- [Work task]
Copies of all lines that contain "Instr" are needed; take them from the data below.

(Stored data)

/-- Where a line move puts its value. -/
theorem xmovl_does : (f.dst.toNat = 0x001 → Does (.xmovl f) s [.bc v]) ∧
    (f.dst.toNat = 0x042 → Does (.xmovl f) s [.operand 2 v]) ∧ (f.dst.toNat = 0x043 → Does (.xmovl f) s [.operand 3 v]) ∧
    (0x400 ≤ f.dst.toNat → TileReady s (portRow f.dst.toNat) →
      Does (.xmovl f) s [result (.tile (portRow f.dst.toNat)) 1 v allLanes 0]) := by
  unfold portRow at *
  refine ⟨fun hd => does_of_exec_eq hg rfl ?_, fun hd => does_of_exec_eq hg rfl ?_, fun hd => does_of_exec_eq hg rfl ?_,
    fun hlo hready => does_of_exec_eq hg rfl ?_⟩
  · rw [hchecks, hv, hd]
    rfl
  · rw [hchecks, hv, hd]
    rfl
  · rw [hchecks, hv, hd]
    rfl
  · rw [hchecks, hv, if_neg (by omega), if_neg (by omega), if_neg (by omega), if_pos hlo, tileChecks_of_ready hready]
    rfl

end

theorem transportMoves : TransportMoves := by
  intro s f hg src dst
  refine ⟨fun v hsrc => ?scalar, ?null, fun v hsrc => ?line⟩
  case scalar =>
    obtain ⟨hbc, htb, htol, hreg⟩ := scalarMove_does hg (i := .xmov f) (v := v)
      (congrArg (fun v => slot s f.g (scalarMove f.dst.toNat v)) (scalarSource_eq hsrc))
    exact ⟨fun hd => ⟨_, hbc hd, fun i hi => laneOf_lineOf _ _ hi⟩, htb, htol, fun hlo _ => hreg hlo⟩
  case null =>
    obtain ⟨hbc, htb, htol, hreg⟩ := scalarMove_does hg (i := .xtrg f) (v := 0) rfl
    simp only [BitVec.ofNat_eq_ofNat, BitVec.setWidth_zero, lineOf_zero] at hbc htb htol
    exact ⟨hbc, htb, htol, fun hlo _ => hreg hlo⟩
  case line =>
    obtain ⟨hchecks, hv⟩ := lineMove_source hsrc
    exact xmovl_does hg hchecks hv

/-! ## Curve tables (R169, R263) -/

theorem tableNo_eq (o : TanOps) : tableNo o = o.tb.toNat % 4 := fieldOf_zero ..

theorem tableRefused_of_ready {s : State} {n : Nat} (h : TableReady s n) : tableRefused s n = [] := by
  obtain ⟨huser, hreserved, hholder, -⟩ := h
  rcases hholder with hholder | hholder <;> simp [tableRefused, State.user, huser, hreserved, hholder]
theorem tableRefused_of_strange {s : State} {n : Nat} (h : s.cur.ctx = 4 ∨ (s.here.table n).reserved ≠ s.me.launch ∨
    (∃ h, (s.here.table n).holder = some h ∧ h ≠ s.cur.ctx)) : tableRefused s n = [.trap .ill (BitVec.ofNat 64 n)] := by
  unfold tableRefused
  dsimp only
  rcases h with hs | hreserved | ⟨h, hholder, hne⟩
  · exact if_pos (by simp [State.user, hs])
  · exact if_pos (by simp [hreserved])
  · refine if_pos ?_
    by_cases hs : s.cur.ctx = 4 <;> simp [State.user, hholder, hne, hs]
theorem knotDamage_of_ready {s : State} {n : Nat} (h : TableReady s n) (lat : Nat) : knotDamage s n lat = [] := by
  obtain ⟨-, -, -, hgood⟩ := h
  have hnone : findFrom (fun i => s.here.bad (locKnot n i)) (Nat.min 64 (s.here.table n).nk) 0 = none :=
    findFrom_eq_none.mpr fun i _ hi => hgood i (by simpa using hi)
  rw [knotDamage, hnone]

/-! ## Triggers of the tangent unit (R174 to R177) -/

theorem elemOf_lanes32 (g : Nat → Nat) {i : Nat} (hi : i < 32) : elemOf 32 (lanes32 g) i = g i % 2 ^ 32 := by
  rw [lanes32, elemOf_packList _ _ _ (by simp [length_upTo]), upTo_eq_range]
  simp [hi]
theorem fitLane_unusable {t : CurveTable} (h : t.usable = false) (tol p : Nat) :
    fitLane t tol p = (fp32.nanBits, fp32.nanBits, fp32.nanBits, fp32.nanBits) := by
  simp [fitLane, h]

section
variable {s : State} {f : Move} (hg : GuardTrue s f.g)
include hg

/-- R169: a trigger that names a table of another launch or of another context raises ILL. -/
theorem trigger_refused {n : Nat} (hn : tableNo s.tanNow = n) (hill : tableRefused s n = [.trap .ill (BitVec.ofNat 64 n)])
    {i : Instr} {es : List Effect} (h : exec i s = slot s f.g es) (hes : tableRefused s (tableNo s.tanNow) <+: es) :
    ∃ es', Does i s (.trap .ill (BitVec.ofNat 64 n) :: es') := by
  obtain ⟨rest, rfl⟩ := hes
  exact ⟨rest, does_of_exec_eq hg h (by rw [hn, hill]; rfl)⟩

section
variable {n : Nat} (hn : tableNo s.tanNow = n) (hready : TableReady s n)
include hn hready

theorem tanKset_does : Does (.tanKset f) s
    [.kset { due := s.me.issued + 2, table := n, group := fieldOf s.tanNow.tb 2 3, nk := fieldOf s.tanNow.tb 5 7,
             knots := s.tanNow.k }] := by
  subst hn
  exact does_of_exec_eq hg rfl (by rw [tableRefused_of_ready hready]; rfl)
theorem tanFit_does :
    let r := fun i => fitLane (s.here.table n) s.tanNow.tol.toNat (elemOf 32 s.tanNow.x i)
    Does (.tanFit f) s [.result 0 (lanes32 (fun i => (r i).1)) 12, .result 1 (lanes32 (fun i => (r i).2.1)) 12,
      .result 2 (lanes32 (fun i => (r i).2.2.1)) 12, .result 3 (lanes32 (fun i => (r i).2.2.2)) 12] := by
  subst hn
  refine does_of_exec_eq hg rfl ?_
  rw [tableRefused_of_ready hready, knotDamage_of_ready hready]
  simp only [lanes32, List.map_map, List.nil_append, Function.comp_def]
theorem evalWith_does (pick : Nat × Nat → Nat) {i : Instr} (h : exec i s = evalWith pick f s) :
    Does i s [.result 4 (lanes32 (fun i => if (s.here.table n).usable = true
      then pick (curve (s.here.table n) (elemOf 32 s.tanNow.x i)) else fp32.nanBits)) 8] := by
  subst hn
  refine does_of_exec_eq hg h ?_
  rw [tableRefused_of_ready hready, knotDamage_of_ready hready]
  rfl

end

/-! ## The generator and the CRC (R178, R179) -/

theorem rngSeed_does {v : Word} (hv : scalarSource s f.src.toNat = v) : Does (.rngSeed f) s [.rng v] :=
  does_of_exec_eq hg rfl (by rw [hv])
theorem crcInit_does {v : Word} (hv : scalarSource s f.src.toNat = v) :
    Does (.crcInit f) s [.crc (v.setWidth 32), .result 6 ((v.setWidth 32).setWidth 1024) 2] := by
  refine does_of_exec_eq hg rfl ?_
  rw [hv, fieldOf_zero, crcResult, Nat.mod_mod, ← BitVec.toNat_setWidth, BitVec.ofNat_toNat, BitVec.ofNat_toNat,
    BitVec.setWidth_eq]

end

/-- A step of the generator, then `k` more. -/
theorem rngAdvance_succ (v g : Word) (k : Nat) : v + g + BitVec.ofNat 64 k * g = v + BitVec.ofNat 64 (k + 1) * g := by
  rw [BitVec.ofNat_add, BitVec.add_mul, BitVec.one_mul, BitVec.add_assoc, BitVec.add_comm g]
theorem rngWords_state (n : Nat) (v : Word) : (rngWords n v).2 = v + BitVec.ofNat 64 n * 0x9E3779B97F4A7C15 := by
  induction n generalizing v with
  | zero => simp [rngWords]
  | succ n ih =>
    rw [rngWords, ← rngAdvance_succ]
    exact ih _
theorem length_rngWords (n : Nat) (v : Word) : (rngWords n v).1.length = n := by
  induction n generalizing v with
  | zero => rfl
  | succ n ih => exact congrArg (· + 1) (ih _)
/-- R178: word `i` of a line mixes the state after `i + 1` steps. -/
theorem rngWords_getElem? {n i : Nat} (hi : i < n) (v : Word) :
    (rngWords n v).1[i]? = some (rngMix (v + BitVec.ofNat 64 (i + 1) * 0x9E3779B97F4A7C15)).toNat := by
  induction n generalizing v i with
  | zero => cases hi
  | succ n ih =>
    cases i with
    | zero => simp [rngWords]
    | succ i =>
      rw [← rngAdvance_succ]
      exact ih (Nat.lt_of_succ_lt_succ hi) _

theorem exec_rngNext (s : State) (f : Move) : exec (.rngNext f) s = slot s f.g
    [.rng (rngWords 16 s.tanNow.rng).2, .result 5 (BitVec.ofNat 1024 (packList 64 (rngWords 16 s.tanNow.rng).1)) 1] := rfl

section
variable {s : State} {f : Move} (hg : GuardTrue s f.g)
include hg

theorem rngNext_does : ∃ l : Line, Does (.rngNext f) s [.rng (s.tanNow.rng + 16 * 0x9E3779B97F4A7C15), .result 5 l 1] ∧
    ∀ i : Nat, i < 16 → elemOf 64 l i = (rngMix (s.tanNow.rng + BitVec.ofNat 64 (i + 1) * 0x9E3779B97F4A7C15)).toNat := by
  refine ⟨BitVec.ofNat 1024 (packList 64 (rngWords 16 s.tanNow.rng).1), does_of_exec_eq hg (exec_rngNext ..) ?_,
    fun i hi => ?_⟩
  · rw [rngWords_state]
    rfl
  · rw [elemOf_packList _ _ _ (by rw [length_rngWords]), rngWords_getElem? hi, Option.getD_some]
    exact Nat.mod_eq_of_lt (BitVec.isLt _)

end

- [Written answer]
    {i : Instr} {es : List Effect} (h : exec i s = slot s f.g es) (hes : tableRefused s (tableNo s.tanNow) <+: es) :
theorem evalWith_does (pick : Nat × Nat → Nat) {i : Instr} (h : exec i s = evalWith pick f s) :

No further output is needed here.